ISI Yogyakarta menggelar konser akbar satukan unsur musikal Nusantara

ISI Yogyakarta menggelar konser akbar satukan unsur musikal Nusantara

Minggu, 30 Agustus 2026 23:50 WIB

Image Print

Pertunjukan repertoar "Kancil" yang dibawakan oleh komponis Joko Suprayitno dalam konser akbar "Harmoni Warna Indonesia" di Laboratorium Seni ISI Yogyakarta, Kapanewon Sewon, Bantul, Minggu (30/8/2026). ANTARA/Agung Dwi Prakoso

Yogyakarta (ANTARA) - Institut Seni Indonesia (ISI) Yogyakarta menggelar konser akbar Dies Natalis ke-42 bertajuk "Harmoni Warna Indonesia" yang menyatukan hampir seluruh unsur musikal di Indonesia dalam satu panggung pertunjukan.

Direktur Program Konser Akbar Harmoni Warna Indonesia Reza Ginandha Sakti, di Bantul, Minggu, mengatakan konser tersebut diprakarsai Fakultas Seni Pertunjukan (FSP) dalam rangka Dies Natalis ke-42 ISI Yogyakarta dan berkolaborasi dengan fakultas lainnya sebagai malam puncak.

"Ada dari Fakultas Seni Rupa dan Desain serta Fakultas Seni Media Rekam yang mendukung dalam konser orkestra," katanya.

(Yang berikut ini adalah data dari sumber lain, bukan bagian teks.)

/-- Outside a transaction the other groups of the launch learn of it (11 R251). -/
theorem killGroup_tells (s : State) (gid : Nat) (g : Group) (hg : grp s gid = some g) {i : Item}
    (hi : kfind s.run.items g.item = some i) (htx : i.txOpen = false) (hab : i.abort = none) :
    ∃ n, ∀ k x, k ≠ gid → grp s k = some x → x.launch = g.launch →
      grp (killGroup s gid) k = some { x with abandoned := x.abandoned ++ [n] } := by
  have hkill : killGroup s gid = stopGroup (modLaunch s g.launch fun l => { l with killed := true }) gid := by
    unfold killGroup; simp [hg, hi, htx, hab]
  obtain ⟨n, h⟩ := grp_stopGroup (modLaunch s g.launch fun l => { l with killed := true }) gid g (by simpa using hg)
  refine ⟨n, fun k x hk hx hl => ?_⟩
  rw [hkill, h k, grp_modLaunch, hx, Option.map_some, if_neg hk, Group.told_self n x hl]

theorem exec_uncorrectableError_group (gid unit : Nat) (s : State) :
    exec (.uncorrectableError (.group gid) unit) s = .next (haltGroup s gid unit) := rfl

/-- The payload of the event of R252 for a group that consumes uncorrectable data. -/
def haltBody (s : State) (gid unit : Nat) (g : Group) : List Byte :=
  bytesLe 4 (launchIdOf s g) ++ bytesLe 2 (gid / 32) ++ bytesLe 1 (gid % 32) ++ bytesLe 1 1
    ++ bytesLe 7 g.pc ++ bytesLe 1 0x30 ++ bytesLe 8 unit

theorem haltGroup_eq (s : State) (gid unit : Nat) (g : Group) (hg : grp s gid = some g) (hu : unit < 7)
    (hp : canPost s 0 = true) : haltGroup s gid unit = postEvent (killGroup s gid) 6 0 (haltBody s gid unit g) := by
  unfold haltGroup
  simp only [hg]
  rw [if_neg (by simp [hp]; omega)]
  rfl

theorem haltGroup_refused (s : State) (gid unit : Nat) (h : 7 ≤ unit ∨ canPost s 0 = false) :
    haltGroup s gid unit = s := by
  unfold haltGroup
  split
  · rfl
  · exact if_pos (by simpa using h)

/-! ### Transfers and host reads (11 R250) -/

/-- The element at which a copy, a chain or an add-mode drain goes on stays unwritten. -/
theorem spoilXfer_eq (s : State) (x : Xfer) {bad : List Nat}
    (h : (x.kind = .cpy ∨ x.kind = .chain) ∧ bad = [x.pos + x.vals.length]
      ∨ x.kind = .drainAdd ∧ bad = (nextAdd x).toList) :
    spoilXfer s x = setXfer s { x with bad := x.bad ++ bad } := by
  unfold spoilXfer
  rcases h with ⟨hk | hk, rfl⟩ | ⟨hk, rfl⟩ <;> simp only [hk]

/-- A transfer replaced under its number is found there. -/
theorem find_setXfer (s : State) (n : Nat) (x y : Xfer) (hx : s.run.xfers.find? (fun z => z.id == n) = some x)
    (hid : y.id = x.id) : (setXfer s y).run.xfers.find? (fun z => z.id == n) = some y := by
  have hxn : x.id = n := by simpa using List.find?_some hx
  simp only [setXfer, List.find?_map]
  have hfun : ((fun z : Xfer => z.id == n) ∘ fun z => if z.id = y.id then y else z) = fun z => z.id == n := by
    funext z
    by_cases hz : z.id = y.id <;> simp [hz]
  rw [hfun, hx, Option.map_some, if_pos hid.symm]

theorem exec_uncorrectableError_xfer (n unit : Nat) (s : State) {x : Xfer}
    (hx : s.run.xfers.find? (fun z => z.id == n) = some x) :
    exec (.uncorrectableError (.xfer n) unit) s = .next (spoilXfer s x) := by
  change execUncorrectableError (.xfer n) unit s = _
  simp only [execUncorrectableError, hx]

theorem exec_uncorrectableError_hostRead (unit : Nat) (s : State) :
    exec (.uncorrectableError .hostRead unit) s = .next (spoilRead s) := rfl

/-- A host read that meets uncorrectable data gets a completer abort and nothing else happens. -/
theorem spoilRead_frame (s : State) : (spoilRead s).mem = s.mem ∧ (spoilRead s).run = s.run
    ∧ (spoilRead s).host.barOut = [] ∧ (spoilRead s).host.barStat = 2 := by
  unfold spoilRead
  split <;> exact ⟨rfl, rfl, rfl, rfl⟩

end Sys2Proof.Machine
end

section
/-! Dies that drain, go offline and return, the moves of their regions, and die links (01 R22 to R25; 06 R119). -/

namespace Sys2Proof.Machine

/-! ### Changes of the inventory (01 R19, R22) -/

/-- A change counts in GEN. -/
theorem noteInv_part (s : State) (die link : Nat) :
    (noteInv s die link).part = { s.part with gen := (s.part.gen + 1) % 2 ^ 32 } := postEvent_part _ _ _ _

@[simp] theorem noteInv_run (s : State) (die link : Nat) : (noteInv s die link).run = s.run := postEvent_run _ _ _ _
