-- ==== Sys2Proof/Config.lean ====
section
/-! DEFINITION. What is fixed for a machine: the constants of spec/00_scope.md R4 and R5, the build parameters (the two ROMs,
`CKPT_BIAS`, `ITER_CAP`), and the values the spec leaves open, each an opaque constant with no body. -/

namespace Sys2Proof

/-- `S`, the distance between neighbouring checkpoints (R5, decision D1). -/
abbrev ckptSpacing : Nat := 8192

/-- `SEED`, the canonical starting Register State (R4). -/
abbrev seed : RegState := 1#17

/-- `ERR_RESULT`, the value of RESULT when STATUS is not OK (R5, decision D8). -/
abbrev errResult : Count := 0xFFFFFFFF#32

/-- The greatest admissible finite `ITER_CAP` (R5, decision D3). -/
abbrev iterCapMax : Nat := 2 ^ 31

/-- What is fixed when a machine is built: "configuration: they are arguments of the step function, never written, and the
same for every engine instance" (R13). The operational rules are total for every value of it (R36, R84). -/
structure Build where
  /-- POLY ROM: 4 words of 21 bits, addressed by the polynomial index (R31). -/
  poly : Vector TapMask 4
  /-- CKPT ROM: 64 words of 17 bits, addressed by `16*p + k` (R32). -/
  ckpt : Vector RegState 64
  /-- `CKPT_BIAS`, 1 by decision D2; 0 is the other admissible value (R5). -/
  ckptBias : Fin 2
  /-- `ITER_CAP`: `none` is the spec's `NONE` (R5, decision D3). -/
  iterCap : Option Nat
  deriving DecidableEq, Repr

/-- `ITER_CAP` is `NONE` or a natural number with `S <= ITER_CAP <= 2^31` (R5). -/
abbrev Build.CapAdmissible (b : Build) : Prop :=
  match b.iterCap with
  | none => True
  | some c => ckptSpacing ≤ c ∧ c ≤ iterCapMax

namespace Config

/-- OPEN (R34, decision D18; log 2): the tap masks of the machine. -/
opaque poly : Vector TapMask 4

/-- OPEN (R5, R35; log 2): the checkpoint words of the machine. -/
opaque ckpt : Vector RegState 64

/-- OPEN (decision D3; log 3): `ITER_CAP - S` of the machine, `none` for `ITER_CAP = NONE`. Its type holds exactly the
admissible caps: 2^31 - 8192 + 1 of them. -/
opaque capMargin : Option (Fin 2147475457)

/-- OPEN (decision D16; log 4): `N_ENGINES - 1` of the machine. -/
opaque extraEngines : Nat

/-- `ITER_CAP` of the machine: PDB's "period/16 + margin" (R5, R93). -/
def iterCap : Option Nat := capMargin.map fun m => ckptSpacing + m.val

/-- The build of the machine at reset; `CKPT_BIAS = 1` (R5, D2; log 23). -/
def build : Build where
  poly := poly
  ckpt := ckpt
  ckptBias := 1
  iterCap := iterCap

/-- `N_ENGINES >= 1` (R5). -/
def nEngines : Nat := extraEngines + 1

/-- FREE VALUE (R136, U6; log 8, 10): `SEL` of engine `id` at its `n`-th draw. -/
opaque freeSel : (id n : Nat) → PolyIndex

/-- FREE VALUE (R136, U6; log 8, 10): `BUF` of engine `id` at its `n`-th draw. -/
opaque freeBuf : (id n : Nat) → RegState

/-- FREE VALUE (R136, U6; log 8, 10): `CNT` of engine `id` at its `n`-th draw. -/
opaque freeCnt : (id n : Nat) → Count

/-- FREE VALUE (R91, R136, U6, U7; log 8, 9, 10): `RESULT` of engine `id` at its `n`-th draw. -/
opaque freeResult : (id n : Nat) → Count

/-- FREE VALUE (R91, R136, U6, U7; log 8, 9, 10): `STATUS` of engine `id` at its `n`-th draw. -/
opaque freeStatus : (id n : Nat) → StatusCode

end Config

end Sys2Proof
end

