-- ==== Sys2Proof/Tests/Slice0.lean ====
section
/-! SUPPORT. Tests on the rows of spec/95_test_vectors.md (each comment names its section) and, for every statement with hypotheses, a
named theorem that shows values that meet them together. -/

namespace Sys2Proof.Tests

open Sys2Proof.Machine Sys2Proof.Laws

/-! ### WellFormed and Decode (section 4, and words written out field by field from R45) -/

theorem test_wf_accepts_index_3 : (Instr.recover 3#8 0xFFFFFF#24).wellFormed = true := by decide
theorem test_wf_refuses_index_4 : (Instr.recover 4#8 0x000001#24).wellFormed = false := by decide
theorem test_wf_refuses_index_255 : (Instr.recover 255#8 0x000000#24).wellFormed = false := by decide

/-- `IDX` 2, `OBS[23:21]` 7, `OBS[20:17]` 15, `OBS[16:0]` 0x0000D. -/
theorem test_decode_word_by_fields :
    decode 0b00000010_111_1111_00000000000001101#32 = .ok (.recover 2#8 0xFE000D#24) := by decide

theorem test_decode_legal_rows :
    decode 0x00000001#32 = .ok (.recover 0#8 0x000001#24) ∧ decode 0x03000001#32 = .ok (.recover 3#8 0x000001#24) ∧
    decode 0x0201A406#32 = .ok (.recover 2#8 0x01A406#24) ∧ decode 0x00FE0001#32 = .ok (.recover 0#8 0xFE0001#24) ∧
    decode 0x03FFFFFF#32 = .ok (.recover 3#8 0xFFFFFF#24) := by decide

theorem test_decode_illegal_rows :
    decode 0x04000001#32 = .error (.badIndex 4#8) ∧ decode 0x80000001#32 = .error (.badIndex 128#8) ∧
    decode 0xFF000001#32 = .error (.badIndex 255#8) ∧ decode 0x05000000#32 = .error (.badIndex 5#8) := by decide

/-- The "`BUF` loaded" and `SEL` columns. -/
theorem test_load_columns :
    loadBuffer 0x020001#24 = 0x00001#17 ∧ loadBuffer 0x1E0001#24 = 0x00001#17 ∧ loadBuffer 0xE00001#24 = 0x00001#17 ∧
    loadBuffer 0xFFFFFF#24 = 0x1FFFF#17 ∧ loadBuffer 0x01A406#24 = 0x1A406#17 ∧ selectorOf 2#8 = 2#2 ∧ selectorOf 3#8 = 3#2 := by
  decide

theorem test_table_word :
    decodeTableWord 32 0x02FE000D = some (.recover 2#8 0xFE000D#24) ∧ decodeTableWord 32 0x04000001 = none ∧
    callRequest 4 1 = 0x04000001#32 ∧ callRequest (-1) 0 = 0xFF000000#32 ∧ assemble 2#8 0xFE0001 = 0x02FE0001#32 := by decide

/-! ### The reverse step and the forward transition (section 2) -/

/-- Rows (M, B, nxt) of section 2.1. -/
def revRows : List (TapMask × RegState × RegState) :=
  [(0x01D258, 0x00001, 0x10000), (0x01D258, 0x10000, 0x18000), (0x01D258, 0x00002, 0x00001), (0x01D258, 0x00003, 0x10001),
   (0x01D258, 0x1FFFF, 0x0FFFF), (0x01D258, 0x00000, 0x00000), (0x01D258, 0x0AB3B, 0x1559D), (0x01D258, 0x15676, 0x0AB3B),
   (0x01D258, 0x1559D, 0x1AACE), (0x017E04, 0x12345, 0x091A2), (0x017E04, 0x1A1BE, 0x1D0DF), (0x01FF6B, 0x00003, 0x00001),
   (0x01FF6B, 0x06D89, 0x036C4), (0x013F67, 0x0BEEF, 0x15F77), (0x013F67, 0x16F2C, 0x1B796)] ++
  [(0x000000, 0x15555, 0x1AAAA), (0x1FFFFF, 0x15555, 0x1AAAA), (0x00D258, 0x0AB3B, 0x1559D), (0x1FD258, 0x0AB3B, 0x1559D),
   (0x010000, 0x10000, 0x08000), (0x00FFFF, 0x1FFFE, 0x0FFFF), (0x00FFFF, 0x1FFFF, 0x1FFFF), (0x000001, 0x00003, 0x00001),
   (0x008000, 0x10000, 0x18000)]

theorem test_rev_rows : revRows.all (fun r => revStep r.1 r.2.1 == r.2.2) = true := by decide +kernel

/-- Rows (M, C, Fwd) of section 2.2. -/
def fwdRows : List (TapMask × RegState × RegState) :=
  [(0x01D258, 0x00001, 0x00002), (0x01D258, 0x10000, 0x00001), (0x01D258, 0x1FFFF, 0x1FFFE), (0x01D258, 0x0AB3B, 0x15676),
   (0x01D258, 0x1559D, 0x0AB3B), (0x01D258, 0x08000, 0x10001), (0x017E04, 0x12345, 0x0468A), (0x017E04, 0x00004, 0x00009),
   (0x01FF6B, 0x0F0F0, 0x1E1E0), (0x013F67, 0x10001, 0x00002), (0x000000, 0x15555, 0x0AAAB), (0x1FFFFF, 0x15555, 0x0AAAB)]

theorem test_fwd_rows : fwdRows.all (fun r => fwdStep r.1 r.2.1 == r.2.2) = true := by decide +kernel

/-- The sub-steps of the worked example of R60. -/
theorem test_rev_substeps :
    feedbackBit 0x0AB3B#17 = true ∧ shiftDown 0x0AB3B#17 = 0x0559D#17 ∧ maskTaps 0x01D258#21 0x0559D#17 = 0x05018#17 ∧
    parity 0x05018#17 = false ∧ reinsertBit false true = true ∧ insertTop true 0x0559D#17 = 0x1559D#17 := by decide

/-- The 21-bit buffer of R73 drops bits 20:17 of the load. -/
theorem test_wide_rev : wideRevStep 0x01D258#21 0x1EAB3B#21 = 0x01559D#21 := by decide

/-! ### The accelerator (section 3) -/

/-- REF-ROM with the reference cap. -/
def rom : Build := refBuild 1 (some 8192)

theorem rom_cap : rom.CapAdmissible := by
  show 8192 ≤ 8192 ∧ 8192 ≤ 2 ^ 31
  decide

theorem largest_cap : (refBuild 1 (some (2 ^ 31))).CapAdmissible := by
  show 8192 ≤ 2 ^ 31 ∧ 2 ^ 31 ≤ 2 ^ 31
  decide

theorem no_cap (bias : Fin 2) : (refBuild bias none).CapAdmissible := trivial

theorem test_ckcmp_rows :
    ckcmp rom 0 0x1559D = some 1 ∧ ckcmp rom 0 0x10D6B = some 15 ∧ ckcmp rom 0 0x0AB3B = none ∧ ckcmp rom 0 0x00001 = none ∧
    ckcmp rom 1 0x1559D = none ∧ ckcmp rom 1 0x13021 = some 8 ∧ ckcmp rom 3 0x1880D = some 2 ∧ offset rom 8 = 65535 := by decide

theorem test_seed_rows :
    seedTest rom 0 0x00001 = true ∧ seedTest rom 3 0x00001 = true ∧ seedTest rom 0 0x10001 = false ∧ seedTest rom 0 0x1559D = false := by
  decide

/-! ### Engine steps (sections 8 to 10) -/

/-- An engine in the given phase with the registers given; RESULT 0 and STATUS 0. -/
def engine (ph : Phase) (sel : PolyIndex) (buf : RegState) (cnt : Count) : Engine :=
  { phase := ph, sel := sel, buf := buf, cnt := cnt, result := 0, status := 0, draws := 0 }

/-- One row of inputs for engine 0. -/
def row (rst start : Bool) (req : Request) : Turn := { engine := 0, rst := rst, start := start, req := req }

/-- One engine of a machine built as `b`, with its next row of inputs. -/
def machine (b : Build) (e : Engine) (t : Turn) : State := { build := b, engines := [e], cur := 0, schedule := [t] }

/-- Engine 0 after one step. -/
def after (s : State) : Option Engine :=
  match step s with
  | .next s' => s'.engines[0]?
  | .fault _ => none
  | .refused _ => none

/-- The columns phase, SEL, `BUF`, CNT. -/
def columns (e : Engine) : Phase × PolyIndex × RegState × Count := (e.phase, e.sel, e.buf, e.cnt)

/-- P2 step 1 and P4 step 10: acceptance of a legal and of an illegal request. -/
theorem test_accept :
    (after (machine rom (engine .idle 0 0 0) (row false true 0x03002035))).map columns = some (.run, 3, 0x02035, 0) ∧
    after (machine rom { engine .done 1 1 1 with result := 1 } (row false true 0x05000000)) =
      some { engine .done 1 1 1 with result := 0xFFFFFFFF, status := 1 } := by decide

/-- P2 steps 2 to 4: an iteration, one with a hit, the retire. -/
theorem test_run_steps :
    (after (machine rom (engine .run 3 0x02035 0) (row false false 0))).map columns = some (.run, 3, 0x1101A, 1) ∧
    (after (machine rom (engine .run 3 0x1101A 1) (row false false 0))).map columns = some (.run, 3, 0x00001, 16385) ∧
    after (machine rom (engine .run 3 1 16385) (row false false 0)) =
      some { engine .done 3 1 16385 with result := 0x4001 } := by decide +kernel

/-- P4 steps 2 and 6, P1 step 3: `start` in RUN is not read, reset has priority, hold in DONE. -/
theorem test_ports :
    (after (machine rom (engine .run 0 0x15676 0) (row false true 0x01000002))).map columns = some (.run, 0, 0x0AB3B, 1) ∧
    ((after (machine rom (engine .run 2 0x0000D 0) (row true true 1))).map fun e => (ready e, done e)) = some (true, false) ∧
    after (machine rom (engine .done 0 1 0) (row false false 0)) = some (engine .done 0 1 0) := by decide +kernel

/-- Section 8: NOT_FOUND at the cap; with `ITER_CAP = NONE` the engine goes on. -/
theorem test_cap :
    after (machine rom (engine .run 0 0 8192) (row false false 0)) =
      some { engine .done 0 0 8192 with result := 0xFFFFFFFF, status := 2 } ∧
    (after (machine (refBuild 1 none) (engine .run 0 0 8192) (row false false 0))).map columns = some (.run, 0, 0, 8193) := by
  decide +kernel

/-- The image of section 9: all masks 0x010000, entry 8 equal to the seed. -/
def rotationRom : Build where
  poly := #v[0x010000, 0x010000, 0x010000, 0x010000]
  ckpt :=
    let l : List RegState := [0x00001, 0x04000, 0x01000, 0x00400, 0x00100, 0x00040, 0x00010, 0x00004,
      0x00001, 0x08000, 0x02000, 0x00800, 0x00200, 0x00080, 0x00020, 0x00008]
    ⟨(l ++ l ++ l ++ l).toArray, rfl⟩
  ckptBias := 1
  iterCap := some 8192

/-- Section 9: the hit on entry 8 wins over the seed it equals; a loaded entry is not compared at the load. -/
theorem test_malformed_rom :
    (after (machine rotationRom (engine .run 0 0x00002 0) (row false false 0))).map columns = some (.run, 0, 1, 65536) ∧
    (after (machine rotationRom (engine .run 0 0x00100 0) (row false false 0))).map columns = some (.run, 0, 1, 106496) := by
  decide +kernel
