/-- The listing of ROM5 from index 1000 (R70). -/
def rom5Listing1000 : List Nat := [
  0x0A51, 0x114A, 0x0A61, 0x10CA, 0x0A83, 0x182A, 0x0A85, 0x142A, 0x0A86, 0x0C2A,
  0x0A89, 0x122A, 0x0A91, 0x112A, 0x0AA1, 0x10AA, 0x0AC1, 0x106A, 0x0B03, 0x181A,
  0x0B05, 0x141A, 0x0B06, 0x0C1A, 0x0B09, 0x121A, 0x0B11, 0x111A, 0x0B21, 0x109A,
  0x0B41, 0x105A, 0x0B81, 0x103A, 0x0C07, 0x1C06, 0x0C0B, 0x1A06, 0x0C0D, 0x1606,
  0x0C0E, 0x0E06, 0x0C13, 0x1906, 0x0C15, 0x1506, 0x0C16, 0x0D06, 0x0C19, 0x1306,
  0x0C23, 0x1886, 0x0C25, 0x1486, 0x0C26, 0x0C86, 0x0C29, 0x1286, 0x0C31, 0x1186,
  0x0C43, 0x1846, 0x0C45, 0x1446, 0x0C49, 0x1246, 0x0C51, 0x1146, 0x0C61, 0x10C6,
  0x0C83, 0x1826, 0x0C85, 0x1426, 0x0C89, 0x1226, 0x0C91, 0x1126, 0x0CA1, 0x10A6,
  0x0CC1, 0x1066, 0x0D03, 0x1816, 0x0D05, 0x1416, 0x0D09, 0x1216, 0x0D11, 0x1116,
  0x0D21, 0x1096, 0x0D41, 0x1056, 0x0D81, 0x1036, 0x0E03, 0x180E, 0x0E05, 0x140E]

/-- The listing of ROM5 from index 1100 (R70). -/
def rom5Listing1100 : List Nat := [
  0x0E09, 0x120E, 0x0E11, 0x110E, 0x0E21, 0x108E, 0x0E41, 0x104E, 0x0E81, 0x102E,
  0x0F01, 0x101E, 0x100F, 0x1E01, 0x1017, 0x1D01, 0x101B, 0x1B01, 0x101D, 0x1701,
  0x1027, 0x1C81, 0x102B, 0x1A81, 0x102D, 0x1681, 0x1033, 0x1981, 0x1035, 0x1581,
  0x1039, 0x1381, 0x1047, 0x1C41, 0x104B, 0x1A41, 0x104D, 0x1641, 0x1053, 0x1941,
  0x1055, 0x1541, 0x1059, 0x1341, 0x1063, 0x18C1, 0x1065, 0x14C1, 0x1069, 0x12C1,
  0x1071, 0x11C1, 0x1087, 0x1C21, 0x108B, 0x1A21, 0x108D, 0x1621, 0x1093, 0x1921,
  0x1095, 0x1521, 0x1099, 0x1321, 0x10A3, 0x18A1, 0x10A5, 0x14A1, 0x10A9, 0x12A1,
  0x10B1, 0x11A1, 0x10C3, 0x1861, 0x10C5, 0x1461, 0x10C9, 0x1261, 0x10D1, 0x1161,
  0x1107, 0x1C11, 0x110B, 0x1A11, 0x110D, 0x1611, 0x1113, 0x1911, 0x1115, 0x1511,
  0x1119, 0x1311, 0x1123, 0x1891, 0x1125, 0x1491, 0x1129, 0x1291, 0x1131, 0x1191]

/-- The listing of ROM5 from index 1200 (R70). -/
def rom5Listing1200 : List Nat := [
  0x1143, 0x1851, 0x1145, 0x1451, 0x1149, 0x1251, 0x1183, 0x1831, 0x1185, 0x1431,
  0x1189, 0x1231, 0x1207, 0x1C09, 0x120B, 0x1A09, 0x120D, 0x1609, 0x1213, 0x1909,
  0x1215, 0x1509, 0x1219, 0x1309, 0x1223, 0x1889, 0x1225, 0x1489, 0x1229, 0x1289,
  0x1243, 0x1849, 0x1245, 0x1449, 0x1283, 0x1829, 0x1285, 0x1429, 0x1303, 0x1819,
  0x1305, 0x1419, 0x1407, 0x1C05, 0x140B, 0x1A05, 0x140D, 0x1605, 0x1413, 0x1905,
  0x1415, 0x1505, 0x1423, 0x1885, 0x1425, 0x1485, 0x1443, 0x1845, 0x1483, 0x1825,
  0x1503, 0x1815, 0x1603, 0x180D, 0x1807, 0x1C03, 0x180B, 0x1A03, 0x1813, 0x1903,
  0x1823, 0x1883, 0x1843, 0x1445, 0x1249, 0x1151, 0x10E1, 0x0C46, 0x0A4A, 0x0952,
  0x08E2, 0x064C, 0x0554, 0x04E4, 0x0358, 0x02E8, 0x01F0]

/-- The listing of ROM5 (R70). -/
def rom5Listing : List Nat :=
  rom5Listing0 ++ rom5Listing100 ++ rom5Listing200 ++ rom5Listing300 ++ rom5Listing400 ++
  rom5Listing500 ++ rom5Listing600 ++ rom5Listing700 ++ rom5Listing800 ++ rom5Listing900 ++
  rom5Listing1000 ++ rom5Listing1100 ++ rom5Listing1200

/-- ROM2: 78 entries of 13 bits (R31, R69). -/
def rom2 : List Character := rom2Listing.map (BitVec.ofNat 13)

/-- ROM5: 1287 entries of 13 bits (R31, R70). -/
def rom5 : List Character := rom5Listing.map (BitVec.ofNat 13)
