-- ==== Sys2Proof/Machine/Dispatch.lean ====
section
/-! DEFINITION. One arm per row of the opcode table: which meaning an instruction has. -/

namespace Sys2Proof.Machine

def exec (i : Instr) (s : State) : Host.Outcome State Fault Refusal :=
  match i with
  | .reset start payload => Sys2Proof.Machine.execReset start payload s
  | .encode payload => Sys2Proof.Machine.execEncode payload s
  | .encodeIgnored payload => Sys2Proof.Machine.execEncodeIgnored payload s
  | .nop payload => Sys2Proof.Machine.execNop payload s
  | .fcsgen p => Sys2Proof.Machine.execFcsgen p s
  | .truncate p => Sys2Proof.Machine.execTruncate p s
  | .decompose p => Sys2Proof.Machine.execDecompose p s
  | .fold f => Sys2Proof.Machine.execFold f s
  | .nofold f => Sys2Proof.Machine.execNofold f s
  | .lut5 j c => Sys2Proof.Machine.execLut5 j c s
  | .lut2 j c => Sys2Proof.Machine.execLut2 j c s
  | .complement j f => Sys2Proof.Machine.execComplement j f s
  | .pass j f => Sys2Proof.Machine.execPass j f s
  | .reverse w => Sys2Proof.Machine.execReverse w s
  | .barT j => Sys2Proof.Machine.execBarT j s
  | .barD j => Sys2Proof.Machine.execBarD j s
  | .barA j => Sys2Proof.Machine.execBarA j s
  | .barF j => Sys2Proof.Machine.execBarF j s

end Sys2Proof.Machine
end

Menurut dia, seluruh komponen pertunjukan digarap bersama sesuai bidang masing-masing, misalnya tampilan visual di atas panggung yang diprakarsai Program Studi Animasi untuk mendukung penampilan sejumlah komponis yang cukup dikenal di Indonesia.

"Ada (komponis) Singgih Sanjaya, Puput Pramuditya, Joko Suprayitno, Eki Satria, dan beberapa lainnya," ujarnya.

Ia mengatakan konsep "Harmoni Warna Indonesia" menghadirkan keberagaman ekspresi seni melalui perpaduan musik, tari, dan visual dalam format pertunjukan orkestra simfoni.

"Karya ini berangkat dari gagasan Indonesia merupakan ruang budaya yang kaya dan berkembang dari masa ke masa," katanya.

Pementasan tersebut menghadirkan instrumen etnis Nusantara, combo band, seni tari, paduan suara, dan bidang seni lainnya yang menunjukkan bahwa keberagaman bukanlah batas, melainkan sumber kekuatan artistik.

"Hampir semua (musik) daerah di Indonesia ada, menunjukkan legacy Fakultas Seni Pertunjukan ini dalam bidang pendidikan untuk Indonesia dan budayanya," ujarnya.

Ia menjelaskan konser tersebut dapat disaksikan masyarakat umum secara gratis dengan mekanisme reservasi yang disiapkan panitia.

"Kemarin tiket reservasi kami lempar 800 buah ludes dalam dua jam, tapi untuk keseluruhan penonton dan sivitas akademika itu totalnya 1.420 orang," katanya.

Konser "Harmoni Warna Indonesia" diisi sejumlah repertoar, di antaranya "Jalan Sunyi Bhisma", "Manguwuh Peksi Manyura", "Wanita", "Rangkaian Melati", "Kancil", "Kidung Saraswati", dan sebagainya.

Sementara itu, Dekan FSP ISI Yogyakarta Dr. I Nyoman Cau Arsana mengatakan "Harmoni Warna Indonesia" menggambarkan keberagaman sebagai kekuatan bangsa.

"Perbedaan bukan untuk dipertentangkan, tapi jadi kekuatan ketika dipertemukan dalam kreativitas dan kolaborasi," ujarnya.

Ia berharap konser tersebut menjadi ruang perjumpaan dan apresiasi yang menegaskan seni memiliki kekuatan untuk merawat keberagaman, persatuan, serta memperkaya identitas budaya bangsa.